Semantic image segmentation has been a key topic in applications involving image processing and computer vision. Owing to the success and continuous research in the field of deep learning, there have been plenty of deep learning-based segmentation architectures that have been designed for various tasks. In this thesis, deep-learning architectures for a specific application in material science; namely the segmentation process for the non-destructive study of the microstructure of Aluminum Alloy AA 7075 have been developed. This process requires the use of various imaging tools and methodologies to obtain the ground-truth information. The image dataset obtained using Transmission X-ray microscopy (TXM) consists of raw 2D image specimens captured from the projections at every beam scan. The segmented 2D ground-truth images are obtained by applying reconstruction and filtering algorithms before using a scientific visualization tool for segmentation. These images represent the corrosive behavior caused by the precipitates and inclusions particles on the Aluminum AA 7075 alloy. The study of the tools that work best for X-ray microscopy-based imaging is still in its early stages.

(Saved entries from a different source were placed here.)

-- ==== Sys2Proof/Laws/FixedReset.lean ====
section
/-! SUPPORT. Every operation of resets, register accesses and the clock leaves the identification words and the queue as they were. -/

set_option Elab.async false
set_option linter.all false

namespace Sys2Proof.Machine

theorem State_resetChip_keep (s : State) (p : Part) (regs : RegFile) (cold held : Bool) (step : Nat)
    (h : regs.read GLB_ID 0 0 = (s.chip p).regs.read GLB_ID 0 0) : (s.resetChip p regs cold held step).keep = s.keep := by
  exact onChip_keep_at _ _ _ h

@[simp] theorem State_resetSw_keep (s : State) (cold : Bool) :
    (State.resetSw s cold).keep = s.keep := by
  first
  | (simp +decide [State.resetSw]; done)
  | (unfold State.resetSw; (repeat' split) <;> (try dsimp only) <;> simp +decide [State.resetSw]; done)

@[simp] theorem State_resetHidden_keep (s : State) (p : Part) (cold : Bool) :
    (State.resetHidden s p cold).keep = s.keep := by
  first
  | (unfold State.resetHidden; (repeat' split) <;> (try dsimp only) <;> simp +decide [State.resetHidden]; done)
  | (simp +decide [State.resetHidden]; done)

@[simp] theorem State_toStep_keep (s : State) (p : Part) (n : Nat) :
    (State.toStep s p n).keep = s.keep := by
  first
  | (simp +decide [State.toStep]; done)
  | (unfold State.toStep; (repeat' split) <;> (try dsimp only) <;> simp +decide [State.toStep]; done)

theorem coldRegs_ident (s : State) (p : Part) : (s.coldRegs p).read GLB_ID 0 0 = (s.chip p).regs.read GLB_ID 0 0 := by
  cases p
  · simp only [State.coldRegs]
    rw [copyReg_ident _ _ _ _ (by decide), copyReg_ident _ _ _ _ (by decide), copyReg_ident _ _ _ _ (by decide), fixed_ident]
  · exact fixed_ident _ _

theorem spares_ident (l : List Nat) (old f : RegFile) : (l.foldl (fun f n => copyInst HBM_SPARES n 0xFFFF old f) f).read GLB_ID 0 0 = f.read GLB_ID 0 0 := by
  induction l generalizing f with
  | nil => rfl
  | cons n l ih =>
    rw [List.foldl_cons, ih]
    exact ident_write _ _ _ _ _ (by decide)

theorem warmRegs_ident (s : State) (p : Part) : (s.warmRegs p).read GLB_ID 0 0 = (s.chip p).regs.read GLB_ID 0 0 := by
  cases p
  · simp only [State.warmRegs]
    rw [copyReg_ident _ _ _ _ (by decide), spares_ident, fixed_over_ident]
  · simp only [State.warmRegs]
    rw [copyReg_ident _ _ _ _ (by decide), copyReg_ident _ _ _ _ (by decide), fixed_over_ident]

@[simp] theorem State_coldReset_keep (s : State) (p : Part) : (s.coldReset p).keep = s.keep := by
  unfold State.coldReset
  extract_lets s1 regs s2
  have h1 : s1.keep = s.keep := by simp [s1]
  have h2 : s2.keep = s1.keep := by
    simp only [s2, State_resetHidden_keep]
    exact State_resetChip_keep _ _ _ _ _ _ (coldRegs_ident _ _)
  rw [when_keep _ _ _ (by simp [SBP_STS_MAIN_UP, SBP_STS]), h2, h1]

@[simp] theorem State_warmReset_keep (s : State) (p : Part) (cause : Nat) : (s.warmReset p cause).keep = s.keep := by
  cases p
  · have h2 : ∀ t : State, ((t.resetChip .sw (t.warmRegs .sw) false false 4).resetSw false).keep = t.keep := by
      intro t
      rw [State_resetSw_keep]
      exact State_resetChip_keep _ _ _ _ _ _ (warmRegs_ident _ _)
    simp only [State.warmReset]
    simp [h2, RST_CAUSE_LAST, RST_CAUSE, RST_CAUSE_WARM_COUNT, RST_STS_LAST_LEVEL, RST_STS, GLB_SWITCH_GROUP_ACTIVE, GLB_SWITCH_GROUP,
      GLB_SWITCH_GROUP_PENDING, GLB_LAYOUT_ACTIVE_X4, GLB_LAYOUT, GLB_LAYOUT_PENDING, GLB_STS_MAIN_UP, GLB_STS, SBP_STS_FW_UP, SBP_STS]
  · simp only [State.warmReset]
    rw [put_keep _ _ _ _ _ _ (by decide), State_resetHidden_keep]
    rw [State_resetChip_keep _ _ _ _ _ _ (warmRegs_ident _ _)]
    simp

@[simp] theorem State_toL7_keep (s : State) (p : Part) (cause : Nat) (page : Nat) :
    (State.toL7 s p cause page).keep = s.keep := by
  first
  | (simp +decide [State.toL7]; done)
  | (unfold State.toL7; (repeat' split) <;> (try dsimp only) <;> simp +decide [State.toL7]; done)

In this thesis, the underlying concepts behind Convolutional Neural Networks (CNNs) and state-of-the-art Semantic Segmentation architectures have been discussed in detail. The data generation and pre-processing process applied to the AA 7075 Data have also been described, along with the experimentation methodologies performed on the baseline and four other state-of-the-art Segmentation architectures that predict the segmented boundaries from the raw 2D images. A performance analysis based on various factors to decide the best techniques and tools to apply Semantic image segmentation for X-ray microscopy-based imaging was also conducted.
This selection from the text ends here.